- Born: Mansukhlal Maganlal Jhaveri 3 October 1907 Jamnagar, Bombay Presidency
- Died: 27 August 1981 (aged 73) Mumbai
- Occupations: Poet, critic, literary historian
- Spouse: Hasmukhgauri Jhaveri
- Relatives: Anu Gadhia (daughter)
- Writing career
- Language: Gujarati
- Notable work: History of Gujarati Literature (1978)

Signature

= Mansukhlal Jhaveri =

Indian poet, critic and literary historian (1907-1981)
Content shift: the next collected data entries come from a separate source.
-- ==== Sys2Proof/Machine/State.lean ====
section
/-! DEFINITION. The state of the CX2304 as plain data, what can stop a command, and the state right after
reset. INVENTORY.md lists every field with the rule that names it. -/

namespace Sys2Proof.Machine

/-- A damaged stored word: its ECC error is double or single, whether it has been counted (R22, R72), and, for a
quad of the coil pool, whether it is the upper of its two codewords (16 R365). -/
structure EccMark where
  double : Bool
  seen : Bool
  high : Bool
deriving DecidableEq, Repr

/-- The answer of the last bus access: data, whether it was an error response (R5), and the master and ID that
made it (15 R329). -/
structure BusAnswer where
  data : Nat := 0
  err : Bool := false
  master : Nat := 3
  id : Nat := 0
deriving DecidableEq, Repr


/-! ### The strand store, hitches and braids (chapter 02) -/

/-- One slot of a bank: sample, tag and the WRITTEN bit of the window (R22, R23). -/
structure Slot where
  sample : Word := 0
  tag : Tag := 0
  written : Bool := false
deriving DecidableEq, Repr

/-- A trigger that an armed braid, switch, commit or start group waits for (R35, R197). -/
inductive Trig where
  | tick (s : Nat)
  | edge
  | ptp (domain : Nat) (sec : Nat) (ns : Nat)
deriving DecidableEq, Repr

/-- The two words of a hitch table entry (R28). -/
structure Hitch where
  w0 : Word := 0
  w1 : Word := 0
deriving DecidableEq, Repr

/-- A queued hitch change: table (false ingress, true egress), entry and words (R31). `late` marks a
change that landed in an exchange window after the commit that the next boundary applies. -/
structure HitChange where
  egress : Bool
  index : Nat
  w0 : Word
  w1 : Word
  late : Bool
deriving DecidableEq, Repr

/-- What the node keeps for one hitch while it runs (R33, R34, R38, R42): its mute, the faults that mute it
(a STOP or LOCKSTEP of its braid, R37, R39; RATEMIS of its port, 10 R209), whether a gated request is
pending and whether its wait found a zero crossing in the present tick (10 R212), its frame counter and the
tick at which it joins its braid, STATE and FAULTY as STR_HIT_STAT shows them, whether a frame of its port
was dropped in the tick, its counts, its last sample, the tick until which UNSETTLED marks it (R41), and the
two ticks of delay of a TETHER hitch, latest first: what its interface gave and its mute (R40). -/
structure HitchRun where
  mute : Mute := .full
  lockMute : Bool := false
  devMute : Bool := false
  gate : Bool := false
  zc : Bool := false
  frame : Nat := 0
  join : Nat := 0
  stat : Nat := 0
  faulty : Bool := false
  subst : Bool := false
  dropped : Bool := false
  substFr : Nat := 0
  dropFr : Nat := 0
  lastIn : Word := 0
  unsettledTo : Nat := 0
  delay : List (Option (Word × Tag) × Mute) := []
deriving DecidableEq, Repr

/-- What the node keeps for one braid beyond its registers (R35, R37, R39): the trigger it waits for, its start
tick, clean braid frames in a row and whether the present one is spoiled, the ticks at which a STOP begins
and ends, the end of a ramp-in, and the boundary at which a MUTED braid rejoins. -/
structure Braid where
  armed : Option Trig := none
  start : Nat := 0
  clean : Nat := 0
  spoiled : Bool := false
  stopAt : Option Nat := none
  stopDone : Nat := 0
  rampEnd : Nat := 0
  rejoin : Option Nat := none
deriving DecidableEq, Repr

/-- A write of a HOST slot served in an exchange window, for the bank of the tick after next (R24). -/
structure HostWrite where
  slot : Nat
  sample : Option Word
  tag : Option Tag
deriving DecidableEq, Repr

/-- The strand store and the hitch tables. -/
structure StrState where
  cur : SMap Slot := []
  nxt : SMap Slot := []
  fresh : SMap Nat := []
  hostFresh : List Nat := []
  late : List HostWrite := []
  missing : SMap Nat := []
  last : SMap Slot := []
  ingress : SMap Hitch := []
  egress : SMap Hitch := []
  runIn : SMap HitchRun := []
  runEg : SMap HitchRun := []
  stagedW0 : Word := 0
  queue : List HitChange := []
  armed : Option Nat := none
  braid : SMap Braid := []
  substNow : Nat := 0
  armed2 : Option Nat := none
  sbe : Nat := 0
  out : SMap Slot := []
  inp : SMap Slot := []
deriving DecidableEq, Repr

/-! ### Knot engines (chapters 03, 04) -/

/-- A D register: word and tag (R45). -/
structure DReg where
  val : Word := 0
  tag : Tag := 0
deriving DecidableEq, Repr

/-- The engine flags (R58). -/
structure EngFlags where
  z : Bool := false
  n : Bool := false
  sat : Bool := false
  aov : Bool := false
  ssat : Bool := false
  saov : Bool := false
deriving DecidableEq, Repr

/-- What an accumulator update does in its accumulate stage (R50, R57, R79, R87). Values are exact
integers in units of 2^-62. -/
inductive AccFn where
  | load (v : Int)
  | plus (v : Int)
  | minus (v : Int)
  | clear
  | copy (j : Nat)
  | addAcc (j : Nat)
  | subAcc (j : Nat)
  | neg
  | abs
  | shift (n : Int)
deriving DecidableEq, Repr

/-- One accumulator update. -/
structure AccUpd where
  k : Nat
  fn : AccFn
deriving DecidableEq, Repr

/-- A register or flag write in flight (R78-R81). -/
inductive FlyWrite where
  | dreg (r : Nat) (v : Word) (t : Tag)
  | dtag (r : Nat) (t : Tag)
  | agu (code : Nat) (v : Word)
  | zn (z n : Bool)
  | z (b : Bool)
  | sat (b : Bool)
  | aov (b : Bool)
  | stickySet (ssat saov : Bool)
  | stickyClear (ssat saov : Bool)
  | acc (l : List AccUpd)
deriving DecidableEq, Repr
Mansukhlal Maganlal Jhaveri (1907–1981) was a Gujarati language poet, critic, and literary historian of the Gandhian era. He was deeply interested in classical Sanskrit poetry and authored History of Gujarati Literature (1978). Jhaveri had several pen-names including Devaki Ayodhya, Punarvasu, Madilant, Samintiyajak, and Siddhartha.

==Biography==
Mansukhlal Jhaveri was born on 3 October 1907 in Jamnagar, Gujarat. He completed his primary and secondary education in Jamnagar and matriculated in 1931. He acquired a Bachelor of Arts in 1935 and a Master of Arts in 1937 from Samaldas College, Bhavnagar. He subsequently taught at Raiya College in Mumbai, Dharmendrasinhji College in Rajkot from 1940 to 1945, and St. Xavier's College in Mumbai from 1945 to 1958. From 1958 to 1963, he served as principal of Madhwani Arts and Commerce College, Porbandar. In 1966, he returned to Mumbai to teach but soon after became a principal at BEC College, Kolkata. He died on 27 August 1981 in Mumbai.

==Works==

His first poetry collection, Chandradut (1929), is an adaptation of Meghadūta by Kālidāsa, written in Mandakranta meter. His other poetry collections are Phooldol (1933), Aaradhana (1939), Abhisar (1947), Anubhuti (1956) and Doomo Ogalyo (1975), which contain rhythmic poems about love, nature and God. Deeply influenced by classical Sanskrit poetry, Jhaveri also wrote poems on mythological themes such as Abhimanyu and Ashwatthama.

According to the Encyclopedia of Indian Literature, Jhaveri was a critic of the first order in the poet-critic tradition of Gujarati literature. He deeply studied Eastern and Western concepts of literary criticism and published several books of critical articles and reviews including Thoda Vivechan Lekho (1944), Paryeshana (1952), Kavyavimarsha (1962), Abhigam (1966), Govardhanram (1967), Nhanalal (1967), Kanaiylal Munshi (1970), Umashankar Joshi (1971), Gujarati Sahityabhasha (1972), Balwantrai Thakor (1976), Aapno Kavita Vaibhav Vol. 1 and 2 (1974, 1975), Drishtikon (1978), Gandhiyug Nu Sahitya (1978) and Umashankar Joshi – Natyakar (1979). In Aapno Kavita Vaibhav, he presented an anthology of Gujarati poetry from 1850 to 1973.

Jhaveri wrote History of Gujarati Literature (1978), in English. In collaboration with other writers, he wrote a history of Gujarati literature in Gujarati: Gujarati Sahityanu Rekhadarshan (1953).

Some of his works, including Gujarati Bhasha: Vyakaran ane Lekhan (1946), Bhasha Parichay Part 1 to 4 (1951 to 1957) and Vakapriththakaran ane Suddhalekhan (1965), are based on Gujarati grammar and language. Dashamskandha (1942), Mari Shrestha Vartao (1952), Navi Kavita (1952; with others), Gujarati Tunki Varta (1960), Dayaram (1960) and Aapna Urmikavyo (1976) are the compilations he edited.

Jhaveri translated Kalidasa's Abhijnanshakuntalam into Gujarati as Smritibramsha athva Shapit Shakuntala (1928). He also translated Shakespeare's Hamlet and Othello into Gujarati.